-- ==== Sys2Proof/Machine/Recorder.lean ====
section
/-! DEFINITION. The Sediment recorder's records and captures, the journal's replay and compaction, and the scrubber
(15_storage_and_recorder.md). -/

namespace Sys2Proof.Machine

/-! Records (R345, R346) -/

/-- A time mark (Table 15-5); before ring time has been acquired it carries none, and NO_TIME (R345, R346). -/
def timeMark (s : State) : State := putRecord 0x04 0xFF false (leBytes 8 (stampRing s)) s

/-- TIME_MARK: 600 s after the last record that carries a full ring time, in Run (R346). -/
def execTimeMark (s : State) : Out :=
  .next (match s.nv.lastFullTime with
    | some t => if s.clk.pstate = .run then timeMark (advanceRing (t + sec 600) s) else s
    | none => s)

/-- The last sample of a present cell in 0.1 mV, as captures take it, blanked or not (R131). -/
def cellTenths (s : State) (k : Nat) : Nat :=
  if present s k then reportNat 16 (((s.meas.words.getD k CellWord.reset).value.toNat : Rat) / 5) else 0

/-- The last usable sample of a cell in 0.1 mV, as reports take it (R131, R132). -/
def usableTenths (s : State) (k : Nat) : Nat := reportNat 16 ((lastUsable s k).getD 0 * 10000)

/-- The present levels with a usable sample, in rising order of their cell voltage. -/
def byVoltage (s : State) : List Nat :=
  ((presentLevels s).filter fun k => (lastUsable s k).isSome).mergeSort fun a b => decide (usableTenths s a ≤ usableTenths s b)

/-- The highest of the cell temperatures that have been read [0.01 degC]. -/
def hottestCell (s : State) : Int :=
  (highest ((presentLevels s).filterMap fun k => ((cellNtc s k).bind (·.temp)).map fun t => roundRat (t * 100))).getD 0

/-- CURRENT of a snapshot or a capture sample: with the shelf bypass switch closed the string current comes from the ring (R17, log entry 145). -/
def currentBytes (s : State) : List Byte :=
  if s.lad.sby then leInt 3 (satCurrent (Config.ringCurrent s.clk.now)).1 else bvBytes 3 s.meas.curWord

/-- The payload of a periodic snapshot (Table 15-5). -/
def snapshotPayload (s : State) : List Byte :=
  let lo := (byVoltage s).headD 0
  let hi := (byVoltage s).getLastD 0
  leBytes 8 (stampRing s) ++ currentBytes s ++ leBytes 2 (reportNat 16 (s.meas.stack * 100))
  ++ leBytes 2 (usableTenths s lo) ++ leBytes 2 (usableTenths s hi) ++ leBytes 1 (lo + 1) ++ leBytes 1 (hi + 1)
  ++ leInt 2 (hottestCell s) ++ leInt 1 ((highest (ctrlValid s)).getD 0 / 100) ++ leInt 1 ((highest (powerValid s)).getD 0 / 100)
  ++ bvBytes 4 (fstatWord s) ++ leBytes 2 (modWord s) ++ bvBytes 4 s.cfg.gen ++ bvBytes 4 s.rack.obeyed

/-- A periodic snapshot at its interval; 0 turns it off (R346, Table 14-15). -/
def takeSnapshot (s : State) : State :=
  if s.par 0x0901 = 0 then s
  else
    let s := advanceTo s.nv.snapAt s
    putRecord 0x03 0xFF false (snapshotPayload s) { s with nv := { s.nv with snapAt := s.clk.now + sec (s.parN 0x0901) } }

/-- PERIODIC_SNAPSHOT (R346). -/
def execPeriodicSnapshot (s : State) : Out := .next (if s.clk.pstate = .run ∨ s.clk.pstate = .watch then takeSnapshot s else s)

/-- Writes the records that wait, oldest first. -/
def writeWaiting (s : State) : State :=
  let n := s.nv.buffer.length
  let last := (s.nv.buffer.getLast?.map (·.seq)).getD 0
  if n = 0 then s
  else countBy 74 n { s with nv := { s.nv with recs := (s.nv.buffer.reverse ++ s.nv.recs).take (recCapacity last), buffer := []
                                               recPtr := s.nv.buffer.foldl (fun l r => enterPage r.seq l) s.nv.recPtr } }

/-- Writes the last-fault records that wait (R274, R286). -/
def writeFaults (s : State) : State :=
  { s with aux := { s.aux with faults := s.aux.waiting.foldl (fun l p => storeFault p.1 p.2 l) s.aux.faults, waiting := [] } }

⁂

Reproduce exactly the lines from the one with "recPtr := s.nv.buffer.foldl" through the last line of the entries, keeping both of those lines and nothing else.

■ Answer to this exercise:
                                               recPtr := s.nv.buffer.foldl (fun l r => enterPage r.seq l) s.nv.recPtr } }

/-- Writes the last-fault records that wait (R274, R286). -/
def writeFaults (s : State) : State :=
  { s with aux := { s.aux with faults := s.aux.waiting.foldl (fun l p => storeFault p.1 p.2 l) s.aux.faults, waiting := [] } }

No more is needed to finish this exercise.